[Excerpted data — start]

-- ==== Sys2Proof/Machine/EngineRun.lean ====
section
/-! DEFINITION. How engine commands run: start, granules, parking, completion, faults, pre-emption, publication, and
`copy.stat`, `copy.rsm` and `copy.abrt` (R262, R316, R319, R321 to R325, R329). -/

namespace Sys2Proof.Machine

/-- One granule of a command, or the whole of a command that has none. -/
def runGranule (s : State) (m : Cmd) (g : Nat) : Work Cmd :=
  match m.maj, m.fn with
  | 0x41, _ => copyGranule s m g
  | 0x43, _ => gatherGranule s m g
  | 0x45, _ => walkGranule s m g
  | 0x47, _ => if m.ver == 0 then nbFirstPass s m else nbSecondPass s m
  | 0x49, 0 => attnBlock s m
  | 0x49, _ => attnMerge s m
  | 0x4B, _ => sampleRun s m
  | _, 0 => textNorm s m
  | _, _ => textTable s m
/-- Whether an NBMV command refines, and stands between its two versions. -/
def betweenVersions (m : Cmd) : Bool := m.maj == 0x47 && m.e.ver == 1 && m.ver == 1
/-- The granules that are still to perform, ascending. -/
def leftGranules (m : Cmd) : List Nat :=
  if m.skip then []
  else if betweenVersions m then (if m.halt then [] else [0])
  else (List.range (granulesOf m)).filter fun g => !(m.perf.contains g)
/-- Perform one granule and note it; its writes are posted. -/
def performGranule (s : State) (m : Cmd) (g : Nat) : Work Cmd :=
  (runGranule s { m with gran := g } g).bindOk fun s m =>
    let r := freeTiles s { m with perf := m.perf ++ [g] }
    .ok r.1 r.2
/-- Read the guard word, and the count that it leaves (R321). -/
def readGuard (s : State) (m : Cmd) : Work Cmd :=
  let n := cmdCount m
  if m.e.guard == 0 then .ok s { m with begun := true, count := n }
  else
    (unitRead (cmdMaster m) 30 0 s m.guard 4).bindOk fun s bs =>
      let g := ofBytes bs
      .ok s { m with begun := true, count := min g n, skip := g == 0 }
/-- Ask for the host page that a command's work needs. -/
def askFor (s : State) (m : Cmd) (page : Nat) (cached wr : Bool) : State :=
  (askPage s m.tenant (sectorOf m.c) page (if wr then .wr else .rd) cached [] [m.id]).2
/-- Whether a tenant's engines on a cluster are held: under a pre-emption, or saved (R278, R280). -/
def enginesHeld (s : State) (m : Cmd) : Bool :=
  m.stopped || isSaved s m.tenant m.c
/-- What a move of a command answers. -/
def workOut (row : String) (m : Cmd) (w : Work Cmd) (done : State → Cmd → Out) (reject : Nat → Out) : Out :=
  match w with
  | .ok s m => done s m
  | .ask s p c w => .next (askFor s m p c w)
  | .reject n => reject n
  | _ => notEnabled row

/-- Whether an older command of the inbox has still to start; one that rests in a save area holds up no other (R280). -/
def startsBehind (s : State) (m : Cmd) : Bool :=
  s.eng.cmds.any fun k => k.unit == m.unit && k.uidx == m.uidx && k.id < m.id && k.code == 0 && !(resting s k)
/-- ENGINE_COMMAND_START: a unit takes the oldest command of its inbox that has not started, and reads its guard word. A FENCE
with E in succ holds it (R255). -/
def execEngineCommandStart (id : Nat) (s : State) : Out :=
  match cmdOf s id with
  | none => notEnabled "ENGINE_COMMAND_START"
  | some m =>
    let held := hasGranules m && (tenantOf s m.tenant).preempt.contains m.c
    if m.code != 0 || startsBehind s m || held || enginesHeld s m || engineFenced s m.c m.cores m.id then
      notEnabled "ENGINE_COMMAND_START"
    else
      workOut "ENGINE_COMMAND_START" m (readGuard s m)
        (fun s m => .next (putCmd s { m with code := 1, tables := if m.maj == 0x47 then s.eng.nbTables else [] }))
        (fun _ => notEnabled "ENGINE_COMMAND_START")
/-- Under a pre-emption, the granule number at which a command with granules stops (R278, R324). -/
def stopBound (s : State) (m : Cmd) : Option Nat :=
  if hasGranules m && (tenantOf s m.tenant).preempt.contains m.c then
    let n := 2 ^ m.e.sg.toNat
    some ((progOf m + n - 1) / n * n)
  else none
/-- Whether a granule lies behind the point where its command stops. -/
def behindStop (s : State) (m : Cmd) (g : Nat) : Bool :=
  match stopBound s m with
  | none => false
  | some b => b ≤ g
/-- A granule that the plan names: one that a running command has still to perform. A command that has none is one granule; an
NBMV command performs its passes where it publishes them (log 52, DESIGN CHOICE). -/
def moveGranule (id g : Nat) (s : State) : Out :=
  match cmdOf s id with
  | none => notEnabled "GRANULE"
  | some m =>
    let l := leftGranules m
    if m.code != 1 || m.maj == 0x47 || enginesHeld s m || !(l.contains g) || (inOrder m && l.head? != some g) ||
        behindStop s m g then
      notEnabled "GRANULE"
    else workOut "GRANULE" m (performGranule s m g) (fun s m => .next (putCmd s m)) (fun _ => notEnabled "GRANULE")

/-! ### Words written before the rest of their granule (R262) -/

/-- The source bytes at an address, where all of them have been read ahead. -/
def gotBytes (m : Cmd) (ea : Word) (n : Nat) : Option (List Byte) :=
  (List.range n).mapM fun b => (m.got.find? fun e => e.1 == ea.toNat + b).map (·.2)
/-- The same, with zeros for those that have not. -/
def gotOr (m : Cmd) (ea : Word) (n : Nat) : List Byte :=
  (List.range n).map fun b => ((m.got.find? fun e => e.1 == ea.toNat + b).map (·.2)).getD 0
/-- The index of an element of GATHER, read ahead: none where it has not been. -/
def gotIndex (m : Cmd) (i : Nat) : Option Nat := (gotBytes m (plus (ptr m 2) (i * indexSize m)) (indexSize m)).map ofBytes
/-- Byte `off` of the destination of row r of COPY, from source bytes that have been read ahead. -/
def copyByte (m : Cmd) (r off : Nat) : Option Byte :=
  let src := plus (ptr m 1) (r * copyStride m 0)
  if m.fn == 1 then some (BitVec.ofNat 8 (reg m 1 / 2 ^ (8 * (off % 8))))
  else if !(copyConverts m) then (gotBytes m (plus src off) 1).bind (·.head?)
  else
    let w := codeWidth (copyFmt m)
    let e := off / (fmtWidth (fmtOfFo m.e.fo.toNat) / 8)
    let nb := if copyBlock m == 0 then 0 else copyElems m / copyBlock m
    let scales := plus (ptr m 5) (r * nb)
    let lo := e * w / 8
    let ready := (gotBytes m (plus src lo) ((e * w + w + 7) / 8 - lo)).isSome &&
      (nb == 0 || (gotBytes m (plus scales (e / copyBlock m)) 1).isSome)
    if ready then (convertRow m r (gotOr m src (copyBytes m).1) (gotOr m scales nb)).1[off]? else none
/-- Byte `off` of the destination of element i of GATHER, in the same way. -/
def gatherByte (m : Cmd) (i off : Nat) : Option Byte :=
  (gotIndex m i).bind fun x =>
    let from' := if m.fn == 0 then plus (ptr m 1) (x * reg m 5) else plus (ptr m 3) (i * gatherSize m)
    if m.fn == 0 && x == 2 ^ (8 * indexSize m) - 1 then some 0 else (gotBytes m (plus from' off) 1).bind (·.head?)
/-- Byte `off` of vector v of the y of an NBMV command's next publication, where the whole of x_v has been read ahead. -/
def nbByte (s : State) (m : Cmd) (v off : Nat) : Option Byte :=
  let n := nbK m * (if m.e.o.b == 0 then 4 else 2)
  let out := fmtOfFo m.e.fo.toNat
  let xs := (List.range (nbVecs m)).map fun u => gotOr m (plus (ptr m 1) (u * nbStride m 0)) n
  let y (acc : List W32) : Option Byte :=
    let j := off / (fmtWidth out / 8)
    (acc[v * m.count + j]?).bind fun a =>
      (toBytes (fmtWidth out / 8) (roundTo out m.e.o.q.toNat false 0 (decodeFmt .fp32 a.toNat)).1)[off % (fmtWidth out / 8)]?
  if (gotBytes m (plus (ptr m 1) (v * nbStride m 0)) n).isNone then none
  else if m.ver == 0 then y (nbPass s m (nbFreg s m) xs none).1
  else (pairOf s m.tenant (nbReg m)).bind fun p =>
    y (nbPass s m p xs (some (if m.accs.isEmpty then (nbPass s m (nbFreg s m) xs none).1 else m.accs))).1
/-- The destinations of a granule whose writes may come before the rest of it, with the number of each: rows of COPY, elements of
GATHER, vectors of NBMV. -/
def earlyDests (m : Cmd) (g : Nat) : List (Nat × Word × Nat) :=
  match m.maj, m.fn with
  | 0x41, 2 => []
  | 0x41, _ => [(g, plus (ptr m 2) (g * copyStride m 1), (copyBytes m).2)]
  | 0x43, 0 => [(g, plus (ptr m 3) (g * gatherSize m), gatherSize m)]
  | 0x43, _ =>
    match gotIndex m g with
    | some x => if x == 2 ^ (8 * indexSize m) - 1 then [] else [(g, plus (ptr m 1) (x * reg m 5), gatherSize m)]
    | none => []
  | 0x47, _ =>
    let n := m.count * (fmtWidth (fmtOfFo m.e.fo.toNat) / 8)
    (List.range (nbVecs m)).map fun v => (v, plus (ptr m 2) (v * nbStride m 1), n)
  | _, _ => []
/-- A byte of such a destination. -/
def earlyByte (s : State) (m : Cmd) (k off : Nat) : Option Byte :=
  match m.maj with
  | 0x41 => copyByte m k off
  | 0x43 => gatherByte m k off
  | _ => nbByte s m k off
/-- What a granule writes of an aligned 8-byte word and has not written yet: its first address and its bytes; none where what it
depends on has not been read. -/
def earlyWord (s : State) (m : Cmd) (w g : Nat) : Option (Word × List Byte) :=
  (earlyDests m g).findSome? fun d =>
    let offs := (List.range 8).filterMap fun b =>
      let a := w * 8 + b
      if d.2.1.toNat ≤ a && a < d.2.1.toNat + d.2.2 && !(m.early.contains (g, a)) then some (a - d.2.1.toNat) else none
    match offs.head? with
    | none => none
    | some o => (offs.mapM (earlyByte s m d.1)).map fun bs => (plus d.2.1 o, bs)
/-- A running command writes an aligned 8-byte word before the rest of its granule: what the word depends on has been read. -/
def drainEarly (s : State) (m : Cmd) (w : Nat) : Out :=
  let found := (leftGranules m).findSome? fun g => (earlyWord s m w g).map fun e => (g, e)
  match if inOrder m then none else found with
  | none => notEnabled "DRAIN"
  | some (g, ea, bs) =>
    if behindStop s m g || m.haltAt == s.clk + 1 then notEnabled "DRAIN"
    else
      let fetched : Work Unit := if m.maj == 0x47 then
        nbFetch s m (if m.ver == 0 then nbFreg s m else (pairOf s m.tenant (nbReg m)).getD 0) else .ok s ()
      let put := fetched.bindOk fun s _ => cmdWrite m.e.nuw 1 s { m with gran := g, outs := [] } ea bs
      workOut "DRAIN" m (put.bindOk fun s n =>
          let r := drainCmd s n
          .ok r.1 { r.2 with outs := m.outs, gran := m.gran, early := m.early ++ (List.range bs.length).map fun b => (g, ea.toNat + b) })
        (fun s m => .next (putCmd s m)) (fun _ => notEnabled "DRAIN")
/-- One aligned 8-byte word of a running command's writes performs: they do so in any order (R261, R262). -/
def moveDrain (id : Nat) (ea : Word) (s : State) : Out :=
  match cmdOf s id with
  | none => notEnabled "DRAIN"
  | some m =>
    let w := ea.toNat / 8
    let part (o : Posted) : Nat :=
      ((List.range o.bytes.length).filter fun b => o.mask.testBit b && (o.acc.ea.toNat + b) / 8 == w).foldl (fun n b => n + 2 ^ b) 0
    if m.code != 1 || enginesHeld s m then notEnabled "DRAIN"
    else
      match m.outs.findIdx? fun o => part o != 0 with
      | none => drainEarly s m w
      | some j =>
        let o := m.outs.getD j {}
        let r := drainPart s m o (part o)
        let outs := (m.outs.set j { o with mask := o.mask - part o }).filter fun o => o.mask != 0
        let r := freeTiles r.1 { r.2 with outs := outs }
        .next (putCmd r.1 r.2)
/-- A running NBMV command reads an aligned 8-byte word of its weights before it computes with them (R328). -/
def weightAhead (s : State) (m : Cmd) (a : Nat) : Out :=
  let regs := nbFreg s m :: (if m.e.ver == 1 then (pairOf s m.tenant (nbReg m)).toList else [])
  let of' := regs.filter fun f => (nbRanges s m f).any fun r => keysMeet r.1 r.2 a 8
  match of'.head? with
  | none => notEnabled "READ_AHEAD"
  | some f =>
    workOut "READ_AHEAD" m ((nbFetch s m f).bindOk fun s _ =>
        .ok s { m with got := m.got ++ (memReadBytes s.mem (memKey .device a) 8).zipIdx.map fun b => (weightKey (a + b.2), b.1) })
      (fun s m => .next (putCmd s m)) (fun _ => notEnabled "READ_AHEAD")
/-- A running command reads an aligned 8-byte word of a source before the granule that uses it: its reads are performed in
any order (R262). -/
def moveReadAhead (id : Nat) (ea : Word) (s : State) : Out :=
  match cmdOf s id with
  | none => notEnabled "READ_AHEAD"
  | some m =>
    let ea := ea &&& ~~~(7#64)
    let src := (opnds m).find? fun x => !x.dst && x.ea.toNat < ea.toNat + 8 && ea.toNat < x.ea.toNat + x.n
    let j := ((opnds m).findIdx? fun x => some x == src).getD 0
    if m.code != 1 || enginesHeld s m || m.got.any fun e => e.1 / 8 == ea.toNat / 8 then notEnabled "READ_AHEAD"
    else if m.maj == 0x47 && spaceOf ea == 15 then weightAhead s m (ea.toNat % 2 ^ 60)
    else if src.isNone then notEnabled "READ_AHEAD"
    else
      workOut "READ_AHEAD" m ((unitRead (cmdMaster m) m.e.nur j s ea 8).bindOk fun s bs =>
          .ok s { m with got := m.got ++ bs.zipIdx.map fun b => (ea.toNat + b.2, b.1) })
        (fun s m => .next (putCmd s m)) (fun _ => notEnabled "READ_AHEAD")
/-- The paths to a package that carry writes of a command; with none left, the lowest that survives. -/
def writePaths (s : State) (id pkg path : Nat) : List Nat :=
  let wrote (k : Packet) : Bool := match k with
    | .write n _ => n == id
    | _ => false
  let js := (s.paths.filter fun p => p.pkg == pkg && p.queue.any wrote).map (·.path)
  if js.isEmpty then [path] else js
/-- A command whose writes have all performed here sends a flush marker down each path that it used to each other package
(R262, R264). -/
def moveFlush (id : Nat) (s : State) : Out :=
  match cmdOf s id with
  | none => notEnabled "FLUSH"
  | some m =>
    if m.code != 1 || !(leftGranules m).isEmpty || !m.outs.isEmpty || m.away.isEmpty || s.markers.any fun k => k.cmd == id then
      notEnabled "FLUSH"
    else
      .next (m.away.foldl (init := s) fun s p =>
        let (n, s) := newId s
        let k : Marker := { c := m.c, i := m.cores.head?.getD 0, cmd := id, pkg := p, group := n, sent := true }
        (writePaths s id p ((firstUp s p).getD 0)).foldl (init := s) fun s j =>
          pushPath (setMarkers s (s.markers ++ [{ k with path := j }])) p j (.marker n))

[Excerpted data — finish]

### [Task description]
Copy all the lines above that hold the string "other".

### [Answer to this task]
/-- Whether an older command of the inbox has still to start; one that rests in a save area holds up no other (R280). -/
/-- A command whose writes have all performed here sends a flush marker down each path that it used to each other package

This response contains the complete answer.